* Saved entries
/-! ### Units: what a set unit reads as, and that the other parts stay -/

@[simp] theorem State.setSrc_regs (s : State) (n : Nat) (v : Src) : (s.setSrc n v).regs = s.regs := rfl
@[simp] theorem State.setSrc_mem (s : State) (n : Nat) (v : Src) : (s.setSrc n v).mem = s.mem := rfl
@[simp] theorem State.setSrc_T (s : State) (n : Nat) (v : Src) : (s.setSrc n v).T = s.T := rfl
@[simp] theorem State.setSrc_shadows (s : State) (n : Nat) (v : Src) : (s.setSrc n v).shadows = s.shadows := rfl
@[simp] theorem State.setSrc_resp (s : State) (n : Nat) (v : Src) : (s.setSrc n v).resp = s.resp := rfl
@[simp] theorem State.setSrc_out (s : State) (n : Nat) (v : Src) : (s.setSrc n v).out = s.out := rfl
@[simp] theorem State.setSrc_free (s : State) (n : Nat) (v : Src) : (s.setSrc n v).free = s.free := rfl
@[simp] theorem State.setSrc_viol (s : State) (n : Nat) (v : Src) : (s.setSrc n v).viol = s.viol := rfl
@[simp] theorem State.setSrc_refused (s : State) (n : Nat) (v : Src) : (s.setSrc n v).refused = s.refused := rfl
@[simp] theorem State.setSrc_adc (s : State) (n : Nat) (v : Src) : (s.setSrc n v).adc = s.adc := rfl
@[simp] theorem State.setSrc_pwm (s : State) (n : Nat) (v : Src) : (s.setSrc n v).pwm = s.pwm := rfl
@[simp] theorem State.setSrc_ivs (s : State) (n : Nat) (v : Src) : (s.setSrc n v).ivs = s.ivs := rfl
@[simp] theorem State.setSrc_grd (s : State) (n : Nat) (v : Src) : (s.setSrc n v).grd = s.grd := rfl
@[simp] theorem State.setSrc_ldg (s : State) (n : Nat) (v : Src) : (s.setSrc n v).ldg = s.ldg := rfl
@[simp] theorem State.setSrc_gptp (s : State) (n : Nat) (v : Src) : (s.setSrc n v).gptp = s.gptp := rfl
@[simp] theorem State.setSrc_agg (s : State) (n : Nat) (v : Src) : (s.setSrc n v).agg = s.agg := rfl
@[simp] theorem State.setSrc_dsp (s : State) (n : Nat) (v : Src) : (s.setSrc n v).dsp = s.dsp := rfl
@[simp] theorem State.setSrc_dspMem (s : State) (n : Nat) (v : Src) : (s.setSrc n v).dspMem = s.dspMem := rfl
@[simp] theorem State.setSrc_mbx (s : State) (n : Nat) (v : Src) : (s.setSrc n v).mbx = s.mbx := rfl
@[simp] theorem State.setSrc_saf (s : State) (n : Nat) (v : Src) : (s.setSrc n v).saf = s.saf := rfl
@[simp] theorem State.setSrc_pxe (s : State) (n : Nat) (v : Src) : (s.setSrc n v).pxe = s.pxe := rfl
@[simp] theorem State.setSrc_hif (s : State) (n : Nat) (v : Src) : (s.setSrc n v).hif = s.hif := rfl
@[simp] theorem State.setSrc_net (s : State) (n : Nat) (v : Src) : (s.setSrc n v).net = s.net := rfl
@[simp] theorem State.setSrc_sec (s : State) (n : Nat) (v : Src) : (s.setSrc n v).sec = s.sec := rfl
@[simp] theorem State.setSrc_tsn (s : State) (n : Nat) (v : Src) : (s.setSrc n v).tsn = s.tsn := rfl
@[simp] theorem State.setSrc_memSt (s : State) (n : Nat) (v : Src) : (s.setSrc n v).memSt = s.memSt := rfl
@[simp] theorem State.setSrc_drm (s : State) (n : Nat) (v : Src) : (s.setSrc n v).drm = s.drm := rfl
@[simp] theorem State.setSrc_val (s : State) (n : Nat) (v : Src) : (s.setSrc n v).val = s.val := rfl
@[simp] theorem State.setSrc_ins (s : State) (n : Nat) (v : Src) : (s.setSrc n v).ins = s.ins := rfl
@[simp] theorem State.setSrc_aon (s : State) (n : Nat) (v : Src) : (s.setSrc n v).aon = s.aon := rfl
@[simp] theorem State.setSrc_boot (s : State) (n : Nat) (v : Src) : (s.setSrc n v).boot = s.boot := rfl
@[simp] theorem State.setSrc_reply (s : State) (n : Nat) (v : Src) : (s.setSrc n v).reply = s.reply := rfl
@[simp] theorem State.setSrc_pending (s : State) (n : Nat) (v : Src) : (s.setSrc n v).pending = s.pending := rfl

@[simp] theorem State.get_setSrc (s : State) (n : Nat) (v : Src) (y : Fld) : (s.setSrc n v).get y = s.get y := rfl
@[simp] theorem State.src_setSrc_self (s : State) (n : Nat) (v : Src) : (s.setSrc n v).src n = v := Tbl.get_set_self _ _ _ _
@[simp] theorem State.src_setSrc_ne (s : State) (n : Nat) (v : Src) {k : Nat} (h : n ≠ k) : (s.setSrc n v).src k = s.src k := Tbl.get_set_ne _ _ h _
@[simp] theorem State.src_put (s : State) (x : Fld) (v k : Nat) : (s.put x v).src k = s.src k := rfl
==
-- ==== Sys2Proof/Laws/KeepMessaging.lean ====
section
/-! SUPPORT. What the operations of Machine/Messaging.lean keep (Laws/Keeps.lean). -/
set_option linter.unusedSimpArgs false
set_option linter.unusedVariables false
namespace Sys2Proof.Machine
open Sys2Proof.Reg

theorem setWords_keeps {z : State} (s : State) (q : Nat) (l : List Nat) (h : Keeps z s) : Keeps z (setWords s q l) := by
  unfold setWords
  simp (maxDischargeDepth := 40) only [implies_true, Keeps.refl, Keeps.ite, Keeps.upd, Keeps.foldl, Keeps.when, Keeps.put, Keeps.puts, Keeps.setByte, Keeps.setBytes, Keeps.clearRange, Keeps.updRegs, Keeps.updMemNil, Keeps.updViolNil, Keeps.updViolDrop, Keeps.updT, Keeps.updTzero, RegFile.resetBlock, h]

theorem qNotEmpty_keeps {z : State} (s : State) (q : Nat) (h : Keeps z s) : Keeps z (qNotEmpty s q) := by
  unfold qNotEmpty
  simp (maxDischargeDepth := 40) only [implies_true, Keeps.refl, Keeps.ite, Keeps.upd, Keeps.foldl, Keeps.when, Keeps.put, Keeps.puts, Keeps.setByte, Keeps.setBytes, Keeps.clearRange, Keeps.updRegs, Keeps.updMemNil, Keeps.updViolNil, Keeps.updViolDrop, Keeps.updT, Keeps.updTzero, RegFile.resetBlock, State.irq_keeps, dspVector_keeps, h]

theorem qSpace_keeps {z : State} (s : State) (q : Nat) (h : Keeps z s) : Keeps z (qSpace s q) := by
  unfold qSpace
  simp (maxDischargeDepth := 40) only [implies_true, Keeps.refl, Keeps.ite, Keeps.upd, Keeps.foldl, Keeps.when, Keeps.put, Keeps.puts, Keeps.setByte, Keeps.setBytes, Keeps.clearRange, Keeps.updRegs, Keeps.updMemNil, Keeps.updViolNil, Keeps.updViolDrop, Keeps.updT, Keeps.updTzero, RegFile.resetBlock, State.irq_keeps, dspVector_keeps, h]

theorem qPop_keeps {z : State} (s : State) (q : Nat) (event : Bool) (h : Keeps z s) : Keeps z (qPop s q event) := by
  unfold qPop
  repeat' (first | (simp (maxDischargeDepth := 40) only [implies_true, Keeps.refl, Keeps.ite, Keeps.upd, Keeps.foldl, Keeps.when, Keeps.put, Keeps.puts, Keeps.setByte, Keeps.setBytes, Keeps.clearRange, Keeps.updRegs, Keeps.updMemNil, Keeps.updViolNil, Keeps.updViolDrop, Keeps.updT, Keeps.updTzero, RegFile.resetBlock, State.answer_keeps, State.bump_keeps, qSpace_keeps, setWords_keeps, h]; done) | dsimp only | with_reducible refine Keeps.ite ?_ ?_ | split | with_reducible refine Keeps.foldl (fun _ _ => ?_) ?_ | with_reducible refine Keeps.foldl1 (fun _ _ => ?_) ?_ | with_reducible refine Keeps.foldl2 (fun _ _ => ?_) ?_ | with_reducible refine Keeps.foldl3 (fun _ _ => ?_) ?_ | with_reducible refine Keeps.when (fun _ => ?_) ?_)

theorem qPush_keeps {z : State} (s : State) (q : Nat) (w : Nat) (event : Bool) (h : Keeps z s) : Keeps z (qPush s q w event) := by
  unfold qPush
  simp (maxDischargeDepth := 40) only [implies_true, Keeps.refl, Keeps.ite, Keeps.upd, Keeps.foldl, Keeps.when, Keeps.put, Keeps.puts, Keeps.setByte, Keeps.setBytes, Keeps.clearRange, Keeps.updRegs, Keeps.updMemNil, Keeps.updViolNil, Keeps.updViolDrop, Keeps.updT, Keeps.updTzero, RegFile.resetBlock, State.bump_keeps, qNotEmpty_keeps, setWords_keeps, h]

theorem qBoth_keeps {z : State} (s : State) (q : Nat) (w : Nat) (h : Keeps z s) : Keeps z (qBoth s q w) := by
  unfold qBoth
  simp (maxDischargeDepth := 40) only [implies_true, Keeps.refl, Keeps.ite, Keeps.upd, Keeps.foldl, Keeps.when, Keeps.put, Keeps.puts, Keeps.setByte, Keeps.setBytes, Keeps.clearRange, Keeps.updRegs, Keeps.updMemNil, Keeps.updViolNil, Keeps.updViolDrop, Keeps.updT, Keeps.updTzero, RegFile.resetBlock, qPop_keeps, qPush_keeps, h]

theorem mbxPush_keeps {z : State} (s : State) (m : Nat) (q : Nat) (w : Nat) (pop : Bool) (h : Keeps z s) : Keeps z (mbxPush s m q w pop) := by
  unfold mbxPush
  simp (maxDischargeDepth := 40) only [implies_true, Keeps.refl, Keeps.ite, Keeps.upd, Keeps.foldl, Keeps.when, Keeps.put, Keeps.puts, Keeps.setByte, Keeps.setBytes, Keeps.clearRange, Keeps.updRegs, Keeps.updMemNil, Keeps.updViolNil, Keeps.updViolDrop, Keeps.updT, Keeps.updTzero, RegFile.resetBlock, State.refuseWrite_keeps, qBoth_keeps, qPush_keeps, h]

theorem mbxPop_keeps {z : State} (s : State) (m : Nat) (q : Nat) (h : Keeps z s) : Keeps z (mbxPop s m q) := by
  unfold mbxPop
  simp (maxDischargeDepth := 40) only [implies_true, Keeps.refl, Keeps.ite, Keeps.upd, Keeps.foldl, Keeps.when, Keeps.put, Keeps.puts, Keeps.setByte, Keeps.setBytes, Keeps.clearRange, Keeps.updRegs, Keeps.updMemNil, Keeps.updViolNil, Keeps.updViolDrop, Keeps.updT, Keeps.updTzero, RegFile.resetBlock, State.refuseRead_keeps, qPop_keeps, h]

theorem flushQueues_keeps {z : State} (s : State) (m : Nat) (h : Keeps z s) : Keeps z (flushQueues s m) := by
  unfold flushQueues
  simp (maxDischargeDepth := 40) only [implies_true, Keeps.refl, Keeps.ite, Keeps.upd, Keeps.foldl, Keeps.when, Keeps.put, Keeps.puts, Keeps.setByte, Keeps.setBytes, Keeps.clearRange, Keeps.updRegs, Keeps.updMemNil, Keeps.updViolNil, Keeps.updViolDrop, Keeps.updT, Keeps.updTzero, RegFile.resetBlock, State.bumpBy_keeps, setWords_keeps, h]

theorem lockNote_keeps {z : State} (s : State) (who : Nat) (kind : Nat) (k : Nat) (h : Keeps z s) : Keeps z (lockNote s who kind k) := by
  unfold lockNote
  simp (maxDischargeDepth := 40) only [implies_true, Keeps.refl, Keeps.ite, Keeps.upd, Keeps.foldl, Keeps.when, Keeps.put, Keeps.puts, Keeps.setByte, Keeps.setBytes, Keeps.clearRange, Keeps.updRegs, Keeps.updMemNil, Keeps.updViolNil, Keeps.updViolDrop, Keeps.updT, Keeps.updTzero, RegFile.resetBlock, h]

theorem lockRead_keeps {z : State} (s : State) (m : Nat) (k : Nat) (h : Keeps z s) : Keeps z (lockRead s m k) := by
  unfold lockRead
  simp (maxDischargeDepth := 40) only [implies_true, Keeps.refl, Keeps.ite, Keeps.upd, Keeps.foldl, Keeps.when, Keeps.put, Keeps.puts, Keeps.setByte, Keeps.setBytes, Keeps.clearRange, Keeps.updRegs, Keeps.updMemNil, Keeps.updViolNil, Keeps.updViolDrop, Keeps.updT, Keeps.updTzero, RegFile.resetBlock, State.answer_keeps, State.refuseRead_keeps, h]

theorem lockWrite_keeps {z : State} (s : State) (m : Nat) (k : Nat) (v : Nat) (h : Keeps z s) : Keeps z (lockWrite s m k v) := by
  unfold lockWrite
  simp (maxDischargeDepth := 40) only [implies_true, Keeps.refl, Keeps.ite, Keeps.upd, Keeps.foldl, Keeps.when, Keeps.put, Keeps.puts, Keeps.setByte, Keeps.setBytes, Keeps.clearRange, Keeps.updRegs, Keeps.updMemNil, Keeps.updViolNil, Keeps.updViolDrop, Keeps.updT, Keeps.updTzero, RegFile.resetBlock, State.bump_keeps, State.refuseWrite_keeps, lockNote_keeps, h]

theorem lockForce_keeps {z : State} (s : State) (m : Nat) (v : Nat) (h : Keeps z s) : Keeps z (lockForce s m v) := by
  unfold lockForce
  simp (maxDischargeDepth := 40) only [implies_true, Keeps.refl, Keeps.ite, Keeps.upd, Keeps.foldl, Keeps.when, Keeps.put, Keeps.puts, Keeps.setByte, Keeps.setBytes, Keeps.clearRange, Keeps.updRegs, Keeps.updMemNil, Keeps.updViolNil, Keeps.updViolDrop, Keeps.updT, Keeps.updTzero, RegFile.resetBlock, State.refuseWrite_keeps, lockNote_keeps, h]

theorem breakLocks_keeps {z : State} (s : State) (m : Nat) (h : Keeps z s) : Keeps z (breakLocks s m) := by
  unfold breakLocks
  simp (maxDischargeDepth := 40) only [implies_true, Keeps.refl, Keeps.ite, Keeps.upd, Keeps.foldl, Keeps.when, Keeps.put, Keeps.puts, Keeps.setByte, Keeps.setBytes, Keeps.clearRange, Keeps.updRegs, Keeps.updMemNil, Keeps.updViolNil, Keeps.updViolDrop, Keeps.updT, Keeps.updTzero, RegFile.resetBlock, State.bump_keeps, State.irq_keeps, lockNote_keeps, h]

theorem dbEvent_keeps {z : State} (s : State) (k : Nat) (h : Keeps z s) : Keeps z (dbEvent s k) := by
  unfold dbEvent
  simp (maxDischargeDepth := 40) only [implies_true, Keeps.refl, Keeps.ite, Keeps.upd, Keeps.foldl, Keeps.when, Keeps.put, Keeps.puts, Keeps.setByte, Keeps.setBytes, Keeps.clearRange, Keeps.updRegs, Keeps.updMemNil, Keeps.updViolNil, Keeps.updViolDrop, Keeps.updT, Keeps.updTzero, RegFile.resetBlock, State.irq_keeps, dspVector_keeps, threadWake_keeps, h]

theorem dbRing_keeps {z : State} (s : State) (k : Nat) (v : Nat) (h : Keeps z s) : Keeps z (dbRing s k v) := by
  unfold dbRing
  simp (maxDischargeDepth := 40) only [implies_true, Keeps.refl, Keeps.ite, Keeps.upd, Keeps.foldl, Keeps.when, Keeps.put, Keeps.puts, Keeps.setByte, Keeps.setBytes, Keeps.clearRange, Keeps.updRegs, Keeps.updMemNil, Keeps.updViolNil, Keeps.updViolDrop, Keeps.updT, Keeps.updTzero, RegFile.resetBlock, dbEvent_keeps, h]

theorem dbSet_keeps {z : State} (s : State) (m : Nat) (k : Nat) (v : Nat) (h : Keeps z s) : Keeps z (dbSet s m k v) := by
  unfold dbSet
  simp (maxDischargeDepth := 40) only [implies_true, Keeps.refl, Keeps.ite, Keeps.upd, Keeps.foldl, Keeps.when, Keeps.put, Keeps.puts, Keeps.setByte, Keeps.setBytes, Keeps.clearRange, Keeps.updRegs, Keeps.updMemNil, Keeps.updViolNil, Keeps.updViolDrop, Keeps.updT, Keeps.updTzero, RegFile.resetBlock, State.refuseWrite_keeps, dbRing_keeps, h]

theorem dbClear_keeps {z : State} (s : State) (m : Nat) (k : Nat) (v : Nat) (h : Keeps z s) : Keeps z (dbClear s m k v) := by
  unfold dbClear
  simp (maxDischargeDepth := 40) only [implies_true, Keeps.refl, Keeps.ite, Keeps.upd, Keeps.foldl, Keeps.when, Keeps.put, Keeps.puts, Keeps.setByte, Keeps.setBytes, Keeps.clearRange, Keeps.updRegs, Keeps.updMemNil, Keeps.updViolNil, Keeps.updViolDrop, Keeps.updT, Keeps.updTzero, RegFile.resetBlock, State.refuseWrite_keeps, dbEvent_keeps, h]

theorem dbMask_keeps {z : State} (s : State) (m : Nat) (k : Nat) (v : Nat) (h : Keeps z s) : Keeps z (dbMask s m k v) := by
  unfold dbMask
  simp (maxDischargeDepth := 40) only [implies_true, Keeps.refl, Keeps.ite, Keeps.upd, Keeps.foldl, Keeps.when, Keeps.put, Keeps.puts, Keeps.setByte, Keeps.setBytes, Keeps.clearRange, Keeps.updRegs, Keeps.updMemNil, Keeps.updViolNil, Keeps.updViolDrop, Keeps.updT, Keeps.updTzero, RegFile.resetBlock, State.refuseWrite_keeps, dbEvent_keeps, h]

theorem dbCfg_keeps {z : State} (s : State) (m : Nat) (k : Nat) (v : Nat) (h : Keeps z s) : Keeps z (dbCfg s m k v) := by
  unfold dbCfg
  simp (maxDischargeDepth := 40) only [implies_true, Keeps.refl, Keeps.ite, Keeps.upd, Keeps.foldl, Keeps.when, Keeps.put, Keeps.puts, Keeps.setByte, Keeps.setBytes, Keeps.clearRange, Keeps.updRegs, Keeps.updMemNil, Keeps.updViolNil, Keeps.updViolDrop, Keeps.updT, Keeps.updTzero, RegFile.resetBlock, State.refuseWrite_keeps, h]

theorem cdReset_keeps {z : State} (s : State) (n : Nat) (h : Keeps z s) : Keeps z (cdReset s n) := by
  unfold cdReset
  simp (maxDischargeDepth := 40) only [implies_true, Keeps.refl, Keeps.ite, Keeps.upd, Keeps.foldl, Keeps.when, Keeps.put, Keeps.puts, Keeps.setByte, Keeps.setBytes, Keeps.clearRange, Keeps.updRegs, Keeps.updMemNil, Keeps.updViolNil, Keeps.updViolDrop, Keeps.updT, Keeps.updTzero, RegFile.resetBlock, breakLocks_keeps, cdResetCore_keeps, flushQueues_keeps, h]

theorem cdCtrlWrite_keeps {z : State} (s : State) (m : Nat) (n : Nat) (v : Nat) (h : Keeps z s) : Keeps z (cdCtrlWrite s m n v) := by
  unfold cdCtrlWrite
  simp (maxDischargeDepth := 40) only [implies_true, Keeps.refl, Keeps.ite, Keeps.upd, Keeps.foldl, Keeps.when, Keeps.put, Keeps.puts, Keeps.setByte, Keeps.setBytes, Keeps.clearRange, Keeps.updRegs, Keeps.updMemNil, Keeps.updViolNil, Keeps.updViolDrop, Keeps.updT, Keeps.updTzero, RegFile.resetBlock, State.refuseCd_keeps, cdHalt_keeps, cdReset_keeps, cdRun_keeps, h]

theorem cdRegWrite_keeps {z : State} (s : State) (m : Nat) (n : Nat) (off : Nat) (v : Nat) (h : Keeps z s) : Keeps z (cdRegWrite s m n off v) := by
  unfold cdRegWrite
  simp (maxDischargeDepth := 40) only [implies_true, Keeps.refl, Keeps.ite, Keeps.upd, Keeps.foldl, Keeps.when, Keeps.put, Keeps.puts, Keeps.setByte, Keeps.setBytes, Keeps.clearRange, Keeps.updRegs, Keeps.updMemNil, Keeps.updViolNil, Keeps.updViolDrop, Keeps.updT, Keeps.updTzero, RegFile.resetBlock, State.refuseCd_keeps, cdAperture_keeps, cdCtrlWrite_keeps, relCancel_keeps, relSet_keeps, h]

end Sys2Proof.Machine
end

* Exercise directions
Can you repeat, word for word, every line above from the one containing "(breakLocks s m) := by" down to the one containing "unfold dbSet", including both?

* Answer section
theorem breakLocks_keeps {z : State} (s : State) (m : Nat) (h : Keeps z s) : Keeps z (breakLocks s m) := by
  unfold breakLocks
  simp (maxDischargeDepth := 40) only [implies_true, Keeps.refl, Keeps.ite, Keeps.upd, Keeps.foldl, Keeps.when, Keeps.put, Keeps.puts, Keeps.setByte, Keeps.setBytes, Keeps.clearRange, Keeps.updRegs, Keeps.updMemNil, Keeps.updViolNil, Keeps.updViolDrop, Keeps.updT, Keeps.updTzero, RegFile.resetBlock, State.bump_keeps, State.irq_keeps, lockNote_keeps, h]

theorem dbEvent_keeps {z : State} (s : State) (k : Nat) (h : Keeps z s) : Keeps z (dbEvent s k) := by
  unfold dbEvent
  simp (maxDischargeDepth := 40) only [implies_true, Keeps.refl, Keeps.ite, Keeps.upd, Keeps.foldl, Keeps.when, Keeps.put, Keeps.puts, Keeps.setByte, Keeps.setBytes, Keeps.clearRange, Keeps.updRegs, Keeps.updMemNil, Keeps.updViolNil, Keeps.updViolDrop, Keeps.updT, Keeps.updTzero, RegFile.resetBlock, State.irq_keeps, dspVector_keeps, threadWake_keeps, h]

theorem dbRing_keeps {z : State} (s : State) (k : Nat) (v : Nat) (h : Keeps z s) : Keeps z (dbRing s k v) := by
  unfold dbRing
  simp (maxDischargeDepth := 40) only [implies_true, Keeps.refl, Keeps.ite, Keeps.upd, Keeps.foldl, Keeps.when, Keeps.put, Keeps.puts, Keeps.setByte, Keeps.setBytes, Keeps.clearRange, Keeps.updRegs, Keeps.updMemNil, Keeps.updViolNil, Keeps.updViolDrop, Keeps.updT, Keeps.updTzero, RegFile.resetBlock, dbEvent_keeps, h]

theorem dbSet_keeps {z : State} (s : State) (m : Nat) (k : Nat) (v : Nat) (h : Keeps z s) : Keeps z (dbSet s m k v) := by
  unfold dbSet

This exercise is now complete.